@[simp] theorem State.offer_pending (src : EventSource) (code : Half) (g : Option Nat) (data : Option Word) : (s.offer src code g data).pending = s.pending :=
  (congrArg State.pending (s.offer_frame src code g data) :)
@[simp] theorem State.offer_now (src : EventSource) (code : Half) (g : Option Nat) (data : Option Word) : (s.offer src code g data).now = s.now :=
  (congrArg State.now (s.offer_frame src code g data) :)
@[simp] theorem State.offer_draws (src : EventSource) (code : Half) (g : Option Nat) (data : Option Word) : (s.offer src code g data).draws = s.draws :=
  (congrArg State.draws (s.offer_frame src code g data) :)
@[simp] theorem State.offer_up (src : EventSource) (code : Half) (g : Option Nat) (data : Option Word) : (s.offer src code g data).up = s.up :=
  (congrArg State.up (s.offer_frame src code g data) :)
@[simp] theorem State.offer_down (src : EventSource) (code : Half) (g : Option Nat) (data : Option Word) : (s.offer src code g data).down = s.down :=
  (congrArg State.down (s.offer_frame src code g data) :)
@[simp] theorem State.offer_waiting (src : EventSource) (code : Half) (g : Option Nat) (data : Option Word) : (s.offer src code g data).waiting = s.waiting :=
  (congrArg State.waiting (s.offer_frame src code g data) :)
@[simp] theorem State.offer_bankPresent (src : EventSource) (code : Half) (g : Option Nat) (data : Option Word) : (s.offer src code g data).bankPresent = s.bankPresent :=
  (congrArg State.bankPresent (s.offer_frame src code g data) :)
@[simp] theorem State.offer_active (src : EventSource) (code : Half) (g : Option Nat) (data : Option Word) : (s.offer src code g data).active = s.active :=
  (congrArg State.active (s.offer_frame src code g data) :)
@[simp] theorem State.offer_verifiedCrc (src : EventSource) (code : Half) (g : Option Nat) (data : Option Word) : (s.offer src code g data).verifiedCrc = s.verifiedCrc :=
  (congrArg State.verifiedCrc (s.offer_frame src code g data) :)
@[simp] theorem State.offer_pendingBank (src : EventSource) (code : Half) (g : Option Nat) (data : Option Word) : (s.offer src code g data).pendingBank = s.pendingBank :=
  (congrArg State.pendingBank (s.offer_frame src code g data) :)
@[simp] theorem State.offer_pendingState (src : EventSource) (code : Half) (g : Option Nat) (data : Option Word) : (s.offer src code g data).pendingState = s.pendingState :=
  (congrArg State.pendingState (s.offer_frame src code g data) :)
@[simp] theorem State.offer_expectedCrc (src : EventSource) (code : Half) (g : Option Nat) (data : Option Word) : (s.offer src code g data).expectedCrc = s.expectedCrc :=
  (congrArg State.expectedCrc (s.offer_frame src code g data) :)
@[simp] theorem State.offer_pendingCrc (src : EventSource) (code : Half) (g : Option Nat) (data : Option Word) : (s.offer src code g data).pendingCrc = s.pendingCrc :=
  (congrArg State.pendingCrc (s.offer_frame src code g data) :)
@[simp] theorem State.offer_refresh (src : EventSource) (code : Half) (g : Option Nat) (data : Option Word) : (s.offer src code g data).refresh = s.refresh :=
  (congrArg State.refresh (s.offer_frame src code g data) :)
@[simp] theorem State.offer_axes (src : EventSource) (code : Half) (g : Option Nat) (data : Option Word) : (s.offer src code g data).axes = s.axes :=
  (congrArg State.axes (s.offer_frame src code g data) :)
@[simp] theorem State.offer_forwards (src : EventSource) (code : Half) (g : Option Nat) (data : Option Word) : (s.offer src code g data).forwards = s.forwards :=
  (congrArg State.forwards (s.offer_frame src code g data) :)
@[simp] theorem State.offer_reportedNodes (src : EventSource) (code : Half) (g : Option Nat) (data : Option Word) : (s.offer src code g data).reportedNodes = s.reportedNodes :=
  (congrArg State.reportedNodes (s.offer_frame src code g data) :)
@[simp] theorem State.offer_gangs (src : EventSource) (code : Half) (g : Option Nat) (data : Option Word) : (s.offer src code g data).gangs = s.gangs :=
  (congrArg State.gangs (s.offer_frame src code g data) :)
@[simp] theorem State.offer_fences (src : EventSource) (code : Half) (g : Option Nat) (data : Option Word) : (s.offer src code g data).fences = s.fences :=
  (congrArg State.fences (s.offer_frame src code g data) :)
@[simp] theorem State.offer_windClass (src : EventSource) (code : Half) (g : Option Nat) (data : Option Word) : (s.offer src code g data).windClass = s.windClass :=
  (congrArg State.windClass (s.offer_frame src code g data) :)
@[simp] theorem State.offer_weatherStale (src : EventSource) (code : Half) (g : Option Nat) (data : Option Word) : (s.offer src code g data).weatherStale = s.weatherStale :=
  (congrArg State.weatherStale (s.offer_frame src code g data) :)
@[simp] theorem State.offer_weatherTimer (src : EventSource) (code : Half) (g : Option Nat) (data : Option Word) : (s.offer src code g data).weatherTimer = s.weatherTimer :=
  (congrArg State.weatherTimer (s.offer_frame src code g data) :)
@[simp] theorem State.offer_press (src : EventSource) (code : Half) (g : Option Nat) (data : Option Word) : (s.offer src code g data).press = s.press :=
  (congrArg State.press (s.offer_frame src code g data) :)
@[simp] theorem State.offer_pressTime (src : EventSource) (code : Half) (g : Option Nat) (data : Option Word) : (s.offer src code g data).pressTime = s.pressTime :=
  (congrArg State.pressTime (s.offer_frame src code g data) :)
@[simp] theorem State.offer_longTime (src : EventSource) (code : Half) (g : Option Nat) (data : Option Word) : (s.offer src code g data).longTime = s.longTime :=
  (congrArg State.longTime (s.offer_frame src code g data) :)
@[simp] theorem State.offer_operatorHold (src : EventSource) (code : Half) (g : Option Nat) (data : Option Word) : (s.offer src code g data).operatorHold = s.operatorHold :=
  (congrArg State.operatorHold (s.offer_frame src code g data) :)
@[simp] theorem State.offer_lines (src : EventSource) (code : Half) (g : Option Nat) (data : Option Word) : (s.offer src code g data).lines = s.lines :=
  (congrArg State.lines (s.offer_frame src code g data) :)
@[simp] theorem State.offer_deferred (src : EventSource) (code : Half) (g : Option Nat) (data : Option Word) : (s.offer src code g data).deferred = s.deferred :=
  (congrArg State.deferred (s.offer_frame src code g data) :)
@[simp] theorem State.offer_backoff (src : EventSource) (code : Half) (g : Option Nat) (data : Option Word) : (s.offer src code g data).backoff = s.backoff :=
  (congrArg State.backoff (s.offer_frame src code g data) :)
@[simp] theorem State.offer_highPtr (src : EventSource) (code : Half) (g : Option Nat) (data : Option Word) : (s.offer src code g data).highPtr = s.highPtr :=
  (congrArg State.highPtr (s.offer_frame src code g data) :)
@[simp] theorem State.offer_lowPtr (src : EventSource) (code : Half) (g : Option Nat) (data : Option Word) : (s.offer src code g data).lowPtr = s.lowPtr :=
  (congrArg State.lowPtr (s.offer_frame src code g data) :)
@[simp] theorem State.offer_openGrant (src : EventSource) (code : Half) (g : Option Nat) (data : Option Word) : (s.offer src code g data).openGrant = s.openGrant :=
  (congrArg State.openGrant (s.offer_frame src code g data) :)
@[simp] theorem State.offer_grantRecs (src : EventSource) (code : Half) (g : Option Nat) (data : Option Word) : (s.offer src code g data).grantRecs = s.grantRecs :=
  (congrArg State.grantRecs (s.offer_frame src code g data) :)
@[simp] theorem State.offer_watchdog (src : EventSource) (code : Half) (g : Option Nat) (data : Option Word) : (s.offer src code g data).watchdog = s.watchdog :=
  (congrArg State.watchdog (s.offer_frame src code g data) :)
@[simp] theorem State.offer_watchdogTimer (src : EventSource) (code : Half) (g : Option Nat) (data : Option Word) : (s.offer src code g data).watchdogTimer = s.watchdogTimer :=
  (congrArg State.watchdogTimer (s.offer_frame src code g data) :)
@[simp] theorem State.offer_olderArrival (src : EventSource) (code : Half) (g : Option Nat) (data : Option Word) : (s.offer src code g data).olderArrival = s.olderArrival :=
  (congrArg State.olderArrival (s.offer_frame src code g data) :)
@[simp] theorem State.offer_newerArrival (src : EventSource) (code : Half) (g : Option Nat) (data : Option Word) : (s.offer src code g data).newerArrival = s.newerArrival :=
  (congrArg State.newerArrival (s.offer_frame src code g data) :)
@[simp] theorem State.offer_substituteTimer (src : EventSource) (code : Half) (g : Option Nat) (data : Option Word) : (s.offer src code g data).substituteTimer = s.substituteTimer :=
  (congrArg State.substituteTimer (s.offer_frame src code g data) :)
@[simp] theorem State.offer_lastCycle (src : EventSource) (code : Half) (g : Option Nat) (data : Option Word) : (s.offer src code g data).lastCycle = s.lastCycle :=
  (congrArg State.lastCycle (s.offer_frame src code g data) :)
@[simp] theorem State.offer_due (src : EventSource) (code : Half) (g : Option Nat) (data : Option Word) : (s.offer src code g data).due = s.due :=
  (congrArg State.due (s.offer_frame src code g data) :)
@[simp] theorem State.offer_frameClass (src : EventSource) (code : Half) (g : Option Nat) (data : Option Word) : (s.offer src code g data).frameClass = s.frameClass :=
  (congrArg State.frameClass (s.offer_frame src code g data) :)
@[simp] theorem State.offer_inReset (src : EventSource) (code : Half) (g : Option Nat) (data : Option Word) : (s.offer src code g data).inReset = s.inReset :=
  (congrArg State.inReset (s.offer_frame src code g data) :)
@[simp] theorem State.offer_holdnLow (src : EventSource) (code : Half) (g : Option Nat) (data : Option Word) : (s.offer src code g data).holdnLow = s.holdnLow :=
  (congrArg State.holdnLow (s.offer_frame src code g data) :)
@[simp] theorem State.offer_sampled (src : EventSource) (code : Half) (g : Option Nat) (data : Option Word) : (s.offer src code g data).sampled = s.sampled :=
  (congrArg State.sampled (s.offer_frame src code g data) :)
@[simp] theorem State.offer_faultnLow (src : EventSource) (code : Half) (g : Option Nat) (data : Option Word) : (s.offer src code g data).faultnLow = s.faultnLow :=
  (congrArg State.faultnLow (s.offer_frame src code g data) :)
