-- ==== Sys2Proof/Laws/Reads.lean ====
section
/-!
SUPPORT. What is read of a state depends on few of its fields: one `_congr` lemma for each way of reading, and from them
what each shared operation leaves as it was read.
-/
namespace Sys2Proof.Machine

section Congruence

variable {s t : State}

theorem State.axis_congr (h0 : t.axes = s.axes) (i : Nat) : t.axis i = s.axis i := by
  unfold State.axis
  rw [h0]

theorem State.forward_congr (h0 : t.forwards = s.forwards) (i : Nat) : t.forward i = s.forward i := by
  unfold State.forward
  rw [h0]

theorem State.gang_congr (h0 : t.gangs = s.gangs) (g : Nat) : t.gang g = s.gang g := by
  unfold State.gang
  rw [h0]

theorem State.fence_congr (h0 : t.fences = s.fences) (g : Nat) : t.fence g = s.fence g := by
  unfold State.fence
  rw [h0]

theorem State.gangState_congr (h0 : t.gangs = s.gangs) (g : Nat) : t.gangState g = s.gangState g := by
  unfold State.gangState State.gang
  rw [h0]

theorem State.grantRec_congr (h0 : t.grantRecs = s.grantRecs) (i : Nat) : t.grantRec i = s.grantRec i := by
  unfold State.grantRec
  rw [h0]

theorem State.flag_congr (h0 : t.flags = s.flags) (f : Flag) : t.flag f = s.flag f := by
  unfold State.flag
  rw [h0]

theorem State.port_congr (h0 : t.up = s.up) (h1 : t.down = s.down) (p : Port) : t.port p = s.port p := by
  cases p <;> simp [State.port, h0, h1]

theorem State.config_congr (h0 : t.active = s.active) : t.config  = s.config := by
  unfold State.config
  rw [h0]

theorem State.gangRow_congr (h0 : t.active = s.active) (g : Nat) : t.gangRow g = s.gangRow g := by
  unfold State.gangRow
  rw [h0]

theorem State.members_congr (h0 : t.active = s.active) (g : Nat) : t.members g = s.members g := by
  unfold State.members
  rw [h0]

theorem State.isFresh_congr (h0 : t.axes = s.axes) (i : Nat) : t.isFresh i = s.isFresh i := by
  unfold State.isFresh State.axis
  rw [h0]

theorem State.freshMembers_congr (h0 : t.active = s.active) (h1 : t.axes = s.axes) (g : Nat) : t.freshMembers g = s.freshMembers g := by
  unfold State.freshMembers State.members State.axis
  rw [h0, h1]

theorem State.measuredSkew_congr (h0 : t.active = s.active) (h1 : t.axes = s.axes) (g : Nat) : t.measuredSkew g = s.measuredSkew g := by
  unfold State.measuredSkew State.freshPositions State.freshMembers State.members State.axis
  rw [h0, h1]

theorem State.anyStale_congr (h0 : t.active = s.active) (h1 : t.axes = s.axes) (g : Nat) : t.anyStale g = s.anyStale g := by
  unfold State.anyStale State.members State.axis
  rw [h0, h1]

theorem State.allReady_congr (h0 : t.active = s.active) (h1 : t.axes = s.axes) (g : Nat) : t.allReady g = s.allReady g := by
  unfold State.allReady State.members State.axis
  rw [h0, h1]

● ● ●

| Task description |
Produce only the lines from the line containing "theorem State.offer_backoff (src" through the line containing "(congrArg State.highPtr (s.offer_frame", inclusive of both, exactly as they stand in the entries above.

| Task answer |
@[simp] theorem State.offer_backoff (src : EventSource) (code : Half) (g : Option Nat) (data : Option Word) : (s.offer src code g data).backoff = s.backoff :=
  (congrArg State.backoff (s.offer_frame src code g data) :)
@[simp] theorem State.offer_highPtr (src : EventSource) (code : Half) (g : Option Nat) (data : Option Word) : (s.offer src code g data).highPtr = s.highPtr :=
  (congrArg State.highPtr (s.offer_frame src code g data) :)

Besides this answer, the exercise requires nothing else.